* **Directions for this task**: Repeat exactly the lines from the start of the records below through the line that contains "let rs := (part2", including both.
════════════════════
/-- One token written into a page: the header's must-be-zero fields (R423), the scales, the two parts of every head, the flags and the clamp (R424, R425). -/
def State.kvToken (s : State) (part : Nat) (o : Overlay) (q : Seq) (page j : Nat) (src : List Nat) :
    KvM (Overlay × BitVec 5 × Bool) := do
  let part2 (v : Bool) (h : Nat) : List Nat := (src.drop ((if v then q.h * q.dim else 0) + h * q.dim)).take q.dim
  let heads := (List.range q.h).map (fun h => (false, h)) ++ (List.range q.h).map (fun h => (true, h))
  let old ← if j = 0 then pure [] else s.kvRead part o page 0x40
  if field old 0 1 / 2 ≠ 0 || field old 1 15 ≠ 0 || field old 0x30 16 ≠ 0 then throw (.fail Code.handle page)
  let code (v : Bool) (h : Nat) : Nat :=
    if j = 0 then (q.scaleExp (part2 v h) + 127).toNat else field old ((if v then 0x20 else 0x10) + h) 1
  let o ← if j ≠ 0 then pure o
    else
      let sc (v : Bool) : List Byte := (List.range 16).map (fun h => if h < q.h then BitVec.ofNat 8 (code v h) else 0)
      s.kvPut part o page (List.replicate 16 0 ++ sc false ++ sc true ++ List.replicate 16 0)
  let (o, fl) ← heads.foldlM (fun (acc : Overlay × BitVec 5) e => do
    let k : Int := if q.fmt = 0 then (code e.1 e.2 : Int) - 127 else 0
    let rs := (part2 e.1 e.2).map (q.element k)
    let o ← s.kvPut part acc.1 (page + q.rowOff e.1 e.2 j) (rs.flatMap (fun x => leBytes q.esize x.1))
    pure (o, acc.2 ||| orFlags rs)) (o, (0 : BitVec 5))
  let clamp := q.fmt = 0 && fl &&& Flag.ovf ≠ 0
  let o ← if clamp then
      let f ← s.kvField part o page 1
      s.kvPut part o page (leBytes 1 (setBits f 0 1 1))
    else pure o
  pure (o, fl, clamp)

/-- kv.app at its home (R425). -/
def State.kvAppend (s : State) (part va src team : Nat) : KvM KvRun := do
  let (q, p) ← s.kvSeq part va
  let i := q.len / 64
  let j := q.len % 64
  if q.len = 64 * q.cap then throw (.status Status.full)
  let (id, o) ← if j = 0 then do
      let (id, o) ← s.kvAlloc part [] p
      let o ← s.kvPut part o (q.entry i) (leBytes 4 id)
      pure (id, o)
    else do
      let id ← s.kvField part [] (q.entry i) 4
      p.checkId id
      let rc ← s.kvRc part [] p id
      if 1 < rc then throw (.status Status.busy)
      pure (id, ([] : Overlay))
  let n := 8 * q.h * q.dim
  match s.lsOfTeam team src with
  | none => throw (.fail Code.lsRange src)
  | some at' =>
    if at'.limit < at'.off + n then throw (.fail Code.lsRange src)
    else
      let l := s.lsRead at'.ref at'.off n
      let (o, fl, cl) ← s.kvToken part o q (p.page id) j (unpackRow 32 (2 * q.h * q.dim) l)
      let o ← s.kvPut part o va (leBytes 4 (q.len + 1))
      pure { KvRun.writes o with flags := fl, clamp := cl }
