-- ==== Sys2Proof/WellFormed.lean ====
section
/-! DEFINITION. Well-formed instructions: every used field holds a value its entry defines (R28 to R35, check 9 of R41
and the static part of check 8). Events carry no encoding and are well-formed as they stand. -/

namespace Sys2Proof

/-- The instruction is an event of the opcode table and has no encoding. -/
def Instr.isEvent : Instr → Bool
  | .resultReturn .. => true
  | .faultRecordPost .. => true
  | .breakpointHit .. => true
  | .prFaultqWrite .. => true
  | .prFqconsWrite .. => true
  | .waveRetire .. => true
  | .teamRelease .. => true
  | .groupComplete .. => true
  | .gangPlacement .. => true
  | .recordBlocking .. => true
  | .waveSwitchOut .. => true
  | .waveSwitchResume .. => true
  | .claimGrant .. => true
  | .claimFail .. => true
  | .sleepExpiry .. => true
  | .arenaMasterRequest .. => true
  | .arenaBroadcastApply .. => true
  | .drainWatermark .. => true
  | .sealComplete .. => true
  | .ashSweepPass .. => true
  | .zeroFillPageDone .. => true
  | .translationWalk .. => true
  | .regionDrainSignal .. => true
  | .homeSliceOperation .. => true
  | .l1Fill .. => true
  | .l1Eviction .. => true
  | .sliceEviction .. => true
  | .rollUpDeltaApply .. => true
  | .ticketWaiterRetry .. => true
  | .amaxUpdateApply .. => true
  | .eccCorrected .. => true
  | .bankMarkFailed .. => true
  | .eccUncorrectable .. => true
  | .barrierHalfComplete .. => true
  | .copyBytesLand .. => true
  | .copyComplete .. => true
  | .scoreboardEntryFree .. => true
  | .tilePassGrant .. => true
  | .tilePassComplete .. => true
  | .tileTaskComplete .. => true
  | .rickOperationComplete .. => true
  | .hostBar2Read .. => true
  | .hostBar2Write .. => true
  | .bar0Write .. => true
  | .restartModule .. => true
  | .restartPartition .. => true
  | .mboxAttestation .. => true
  | .mboxImageChunk .. => true
  | .mboxImageCommit .. => true
  | .mboxFirmwareRequest .. => true
  | .larlanPortTrain .. => true
  | .larlanLaneLoss .. => true
  | .larlanKeyExpiry .. => true
  | .link .. => true
  | .larlanRemoteAccess .. => true
  | .moduleStart .. => true
  | .watchdogExpiry .. => true
  | .bringupOvertemp .. => true
  | .thermalThrottle .. => true
  | .thermalPowerOff .. => true
  | .changeTreeAgentRequest .. => true
  | .enrollmentApplied .. => true
  | .remapFilterApply .. => true
  | .translationCacheInvalidation .. => true
  | .idleTimeLimit .. => true
  | .powerLoss .. => true
  | _ => false
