/-- A restart of one partition: its dies repeat steps 2 to 6 of R446, which drop dies, or regain them, and try their SRAM dies again;
READY sets and DOWN clears, unless die 0 is dropped or no die is left (R446, R449). -/
def State.restartPart (s : State) (p : Nat) (t : StartTests) : Option State :=
  (s.beginRestart p).map (fun s =>
    let ds := s.configured p
    let live := dieMask (ds.filter (liveAt t 4).getLsbD)
    let ok := live ≠ 0 && (!ds.contains 0 || live.getLsbD 0)
    let boot := restartRecord (s.die 0).bootrec.toNat ds live (startCause 0 t ds 2 4) (if ok then 6 else 4)
    let s := { s with dies := s.dies.map (fun (e : Nat × Die) =>
      let d := if ds.contains e.1 then { e.2 with live := live.getLsbD e.1, sram := t.sram.getLsbD e.1 } else e.2
      (e.1, if e.1 = 0 then { d with bootrec := boot } else d)) }
    (if ok then s.install p live else s.mapPart p (fun x => { x with live := live })).syncBoot)
/-- RESTART_PARTITION: a restart of a partition ends, with what its steps find (R449). -/
def evRestartPartition (x : PartTests) (s : State) : Option State := if s.host.on then s.restartPart x.part x.tests else none
/-- RESTART_PARTITION. -/
def execRestartPartition (x : PartTests) (s : State) := event s (evRestartPartition x s)

/-! ## Heat and power (R448, R451) -/

/-- THERMAL_THROTTLE: a die's clk falls by one step of 1/16; only timing changes (R451). -/
def evThermalThrottle (die : Nat) (s : State) : Option State :=
  if die < 24 && (s.die die).throttle < 15 then some (s.mapDie die (fun d => { d with throttle := d.throttle + 1 })) else none
/-- THERMAL_THROTTLE. -/
def execThermalThrottle (die : Nat) (s : State) := event s (evThermalThrottle die s)

/-- Power is gone: everything is lost but FAILS and the installed image, and the next power-up is a start (R448). -/
def State.powerDown (s : State) : State :=
  let s' := s.halted 0
  { s' with host := { s'.host with chunk := [], reads := [], msix := [] } }

/-- THERMAL_POWER_OFF (R451). -/
def evThermalPowerOff (die : Nat) (s : State) : Option State := if die < 24 then some s.powerDown else none
/-- THERMAL_POWER_OFF. -/
def execThermalPowerOff (die : Nat) (s : State) := event s (evThermalPowerOff die s)

/-- POWER_LOSS (R448). -/
def evPowerLoss (s : State) : Option State := some s.powerDown
/-- POWER_LOSS. -/
def execPowerLoss (s : State) := event s (evPowerLoss s)

/-! ## BAR2 (R438, R439) -/

/-- The partition and the address of a BAR2 access of n bytes inside one enabled aperture; none where it is refused (R438,
R439). -/
def State.bar2Target (s : State) (off n : Nat) : Option (Nat × Nat) :=
  let i := off / 2 ^ 32
  let d : Nat := (AMap.get (0 : W64) s.host.aper i).toNat
  let p := bits d 24 8
  if i < 16 && (off + n - 1) / 2 ^ 32 = i && d.testBit 0 && !s.host.kindle && (s.parts.find p).any (·.ready) then
    some (p, bits d 32 24 * 2 ^ 32 + off % 2 ^ 32)
  else none

/-- A refused host access posts an error record, on die 0 (R439, R395). -/
def State.hostRefused (s : State) (off : Nat) : State :=
  s.postError 0 (errorRec 0 (eccAddr 9 31 31 off) false Code.xlate)

/-- An arena that host and Larlan accesses may name: neither the null id nor FREE nor DRAINING (R439). -/
def Part.hostArena (p : Part) (va : Nat) : Bool :=
  arenaOf va ≠ 0 && ((p.arena (arenaOf va)).state == Arn.live || (p.arena (arenaOf va)).state == Arn.sealed)

/-- Every line of a range lies in a region entry, and none of an N arena has its home on the host (R101, R439, R440). -/
def Part.placed (p : Part) (va n : Nat) : Bool :=
  (segs va n).all (fun x => (p.region? (x.1 * 128)).any (fun e =>
    !((e.2.home (x.1 * 128)).host && (p.arena (lineArena x.1)).typ == Arn.typN)))

/-- What an access from outside the partition's waves comes to: it performs, it is refused, or it waits for the home of one of its lines, while a
region drains or no port to another module is open (R102, R439, R442, R443). -/
inductive Outer (α : Type) where
  | done (x : α)
  | refused
  | wait

/-- Bytes at their homes for an access from outside: refused where the arena, a region or a translation refuses it (R13, R439). -/
def State.outsideRead (s : State) (p va n : Nat) : Outer (List Byte × State) :=
  if (s.part p).hostArena va && (s.part p).placed va n then
    match s.homeRead p (s.genOf p va) va n, (segs va n).foldlM (fun (s : State) x => s.reach p (x.1 * 128) true) s with
    | .error _, _ => .refused
    | .ok l, some s => .done (l, s)
    | .ok _, none => .wait
  else .refused

/-- What a host read answers: the home copy (R439). -/
def State.hostRead (s : State) (off n : Nat) : Outer (List Byte × State) :=
  match s.bar2Target off n with
  | some t => s.outsideRead t.1 t.2 n
  | none => .refused

/-- HOST_BAR2_READ (R439): the answer is recorded on the host side. -/
def evHostBar2Read (off n : Nat) (s : State) : Option State :=
  if n = 0 || 2 ^ 36 < off + n then none
  else
    match s.hostRead off n with
    | .done (l, s) => some { s with host := { s.host with reads := (off, l) :: s.host.reads } }
    | .wait => none
    | .refused => some (State.hostRefused { s with host := { s.host with reads := (off, List.replicate n 0xFF) :: s.host.reads } } off)
/-- HOST_BAR2_READ. -/
def execHostBar2Read (off n : Nat) (s : State) := event s (evHostBar2Read off n s)

/-- A masked write of bytes at their homes: refused where the arena, a region or a translation refuses it; a SEALED arena discards it (R439). -/
def State.outsideWrite (s : State) (p va : Nat) (l : List Byte) : Outer State :=
  if !((s.part p).hostArena va && (s.part p).placed va l.length) then .refused
  else if ((s.part p).arena (arenaOf va)).state == Arn.sealed then .done s
  else match s.homePut p (s.genOf p va) va l with
    | .ok s => .done s
    | .error e => if e.1 = Code.link then .wait else .refused

/-- What a host write comes to (R439). -/
def State.hostWrite (s : State) (off : Nat) (l : List Byte) : Outer State :=
  match s.bar2Target off l.length with
  | some t => s.outsideWrite t.1 t.2 l
  | none => .refused

/-- HOST_BAR2_WRITE (R439). -/
def evHostBar2Write (off : Nat) (bytes : List Byte) (s : State) : Option State :=
  if bytes = [] || 2 ^ 36 < off + bytes.length then none
  else
    match s.hostWrite off bytes with
    | .done s => some s
    | .wait => none
    | .refused => some (s.hostRefused off)
/-- HOST_BAR2_WRITE. -/
def execHostBar2Write (off : Nat) (bytes : List Byte) (s : State) := event s (evHostBar2Write off bytes s)

/-! ## BAR0 (R438, R441) -/

/-- PSTATE (R438). -/
def State.pstate (s : State) : W64 :=
  BitVec.ofNat 64 (s.parts.foldl (fun n e => n + 2 ^ e.1 * b2n e.2.ready + 2 ^ (e.1 + 32) * b2n e.2.down) 0)

/-- Bytes of a mailbox at a word (R441). -/
def Mbox.word (m : Mbox) (o : Nat) : W64 :=
  if o = 0 then BitVec.ofNat 64 (m.cmd + m.tag.toNat * 2 ^ 32)
  else if o = 8 then m.arg
  else if o = 0x10 then BitVec.ofNat 64 (m.len + m.status * 2 ^ 32)
  else if o = 0x18 then BitVec.ofNat 64 m.rlen
  else if o < 0x40 then 0
  else BitVec.ofNat 64 (ofLe (bytesAt m.data (o - 0x40) 8))

/-- What the host reads at a BAR0 word (R438): no step of the table, a view of the state. -/
def State.bar0Read (s : State) (off : Nat) : W64 :=
  if off = 0 then (s.die 0).bootrec
  else if off = 0x10 then s.pstate
  else if 0x100000 ≤ off && off < 0x130000 then (s.die ((off - 0x100000) / 0x2000)).mbox.word (off % 0x2000)
  else if 0x200000 ≤ off && off < 0x200100 && off % 16 = 0 then AMap.get (0 : W64) s.host.aper ((off - 0x200000) / 16)
  else 0

/-- A host write of four bytes of a mailbox: a CMD write while STATUS is 1 is discarded, else it sets STATUS to 1 and wakes the hearth;
STATUS and RLEN are the device's (R405, R441). -/
def Die.mboxWrite (d : Die) (o : Nat) (v : W32) : Die :=
  let m := d.mbox
  if o = 0 then
    if m.status = 1 then d else { d with mbox := { m with cmd := v.toNat, status := 1 }, mboxRing := true }
  else if o = 4 then { d with mbox := { m with tag := v } }
  else if o = 8 || o = 12 then { d with mbox := { m with arg := BitVec.ofNat 64 (setBits m.arg.toNat (8 * (o - 8)) 32 v.toNat) } }
  else if o = 0x10 then { d with mbox := { m with len := v.toNat } }
  else if o < 0x40 then d
  else { d with mbox := { m with data := putBytes m.data (o - 0x40) (leBytes 4 v.toNat) } }

/-- The fields of an aperture descriptor (R438). -/
def aperture (v : W64) : W64 := v &&& 0x00FFFFFFFF000001

/-- A host write of four bytes at a multiple of 4 of BAR0 (R438, R441, R449): a RESTART of a partition that is not there, or of none while
no start has ended, does nothing (log 122). -/
def State.bar0Word (s : State) (off : Nat) (v : W32) : State :=
  if off = 8 then
    if v.getLsbD 9 then s.restartAll else if s.host.on then (s.beginRestart (bits v.toNat 0 8)).getD s else s
  else if 0x100000 ≤ off && off < 0x130000 then s.mapDie ((off - 0x100000) / 0x2000) (fun d => d.mboxWrite (off % 0x2000) v)
  else if 0x200000 ≤ off && off < 0x200100 && off % 16 < 8 then
    let i := (off - 0x200000) / 16
    let old : W64 := AMap.get 0 s.host.aper i
    { s with host := { s.host with
        aper := AMap.set 0 s.host.aper i (aperture (BitVec.ofNat 64 (setBits old.toNat (8 * (off % 8)) 32 v.toNat))) } }
  else s
/-- BAR0_WRITE: a write of 4 or 8 bytes at a multiple of its size; of 8 bytes the upper word goes first, so that CMD comes after TAG
(R438, R441; log 122). -/
def evBar0Write (off : Nat) (v : HostWord) (s : State) : Option State :=
  match v with
  | .four v => if off % 4 = 0 then some (s.bar0Word off v) else none
  | .eight v => if off % 8 = 0 then some ((s.bar0Word (off + 4) (v.extractLsb' 32 32)).bar0Word off (v.extractLsb' 0 32)) else none
/-- BAR0_WRITE. -/
def execBar0Write (off : Nat) (v : HostWord) (s : State) := event s (evBar0Write off v s)

/-! ## Mailbox requests (R441, R450) -/

/-- The hearth replies: DATA and RLEN where there is a reply, STATUS, and MSI-X vector d (R441). -/
def State.mboxReply (s : State) (die : Nat) (reply : Option (List Byte)) (status : Nat) : State :=
  let s := s.mapDie die (fun d =>
    let m := d.mbox
    let m := match reply with
      | some l => { m with data := putBytes m.data 0 l, rlen := l.length }
      | none => m
    { d with mbox := { m with status := status } })
  { s with host := { s.host with msix := die :: s.host.msix } }

/-- A hearth runs: in kindling mode die 0's from its ROM alone; else, once a start has set READY, those of the partitions' dies but while their
partition restarts, and die 0's, which takes the configuration (R441, R445, R446, R448, R449). -/
def State.hearthRuns (s : State) (die : Nat) : Bool :=
  if s.host.kindle then die == 0
  else s.host.up && ((s.ctx? (.hearth die)).isSome || (die == 0 && (s.dieParts.find 0).isNone))

/-- A request is waiting in a mailbox of a hearth that runs (R441). -/
def State.mboxBusy (s : State) (die : Nat) : Bool :=
  s.host.on && (s.die die).mbox.status = 1 && decide (die < 24) && s.hearthRuns die
/-- A request with a code is waiting in mailbox 0. -/
def State.mboxHas (s : State) (cmd : Nat) : Bool := s.mboxBusy 0 && (s.die 0).mbox.cmd = cmd

/-- The partition configuration as bytes: each partition's mask in four bytes. -/
def configBytes (l : List (BitVec 24)) : List Byte := l.flatMap (fun m => leBytes 4 m.toNat)

/-- The attestation report (R450): of the image that runs and the current configuration, whatever stands installed for the next start. -/
def State.report (s : State) (nonce : List Byte) : List Byte :=
  let b := leBytes 4 0x54415456 ++ leBytes 4 1 ++ nonce ++ fixLen 64 (Config.sha3 s.host.runs)
    ++ fixLen 64 (Config.sha3 (configBytes s.host.current ++ leBytes 8 (s.die 0).bootrec.toNat))
  b ++ fixLen 4627 (Config.sign (Config.sha3 b))

/-- MBOX_ATTESTATION (R450). -/
def evMboxAttestation (s : State) : Option State :=
  if s.mboxHas 0x41 then some (s.mboxReply 0 (some (s.report (bytesAt (s.die 0).mbox.data 0 64))) 2) else none
/-- MBOX_ATTESTATION. -/
def execMboxAttestation (s : State) := event s (evMboxAttestation s)

/-- Bytes of the largest image (R441). -/
def imageMax : Nat := 256 * 2 ^ 20

/-- MBOX_IMAGE_CHUNK (R441). -/
def evMboxImageChunk (s : State) : Option State :=
  let m := (s.die 0).mbox
  if !s.mboxHas 0x51 then none
  else if 8128 < m.len || imageMax < m.arg.toNat + m.len then some (s.mboxReply 0 none 3)
  else
    let l := bytesAt m.data 0 m.len
    some (State.mboxReply { s with host := { s.host with chunk := putAll s.host.chunk m.arg.toNat l } } 0 none 2)
/-- MBOX_IMAGE_CHUNK. -/
def execMboxImageChunk (s : State) := event s (evMboxImageChunk s)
════════════════════
* **Result of this task**:
/-- One token written into a page: the header's must-be-zero fields (R423), the scales, the two parts of every head, the flags and the clamp (R424, R425). -/
def State.kvToken (s : State) (part : Nat) (o : Overlay) (q : Seq) (page j : Nat) (src : List Nat) :
    KvM (Overlay × BitVec 5 × Bool) := do
  let part2 (v : Bool) (h : Nat) : List Nat := (src.drop ((if v then q.h * q.dim else 0) + h * q.dim)).take q.dim
  let heads := (List.range q.h).map (fun h => (false, h)) ++ (List.range q.h).map (fun h => (true, h))
  let old ← if j = 0 then pure [] else s.kvRead part o page 0x40
  if field old 0 1 / 2 ≠ 0 || field old 1 15 ≠ 0 || field old 0x30 16 ≠ 0 then throw (.fail Code.handle page)
  let code (v : Bool) (h : Nat) : Nat :=
    if j = 0 then (q.scaleExp (part2 v h) + 127).toNat else field old ((if v then 0x20 else 0x10) + h) 1
  let o ← if j ≠ 0 then pure o
    else
      let sc (v : Bool) : List Byte := (List.range 16).map (fun h => if h < q.h then BitVec.ofNat 8 (code v h) else 0)
      s.kvPut part o page (List.replicate 16 0 ++ sc false ++ sc true ++ List.replicate 16 0)
  let (o, fl) ← heads.foldlM (fun (acc : Overlay × BitVec 5) e => do
    let k : Int := if q.fmt = 0 then (code e.1 e.2 : Int) - 127 else 0
    let rs := (part2 e.1 e.2).map (q.element k)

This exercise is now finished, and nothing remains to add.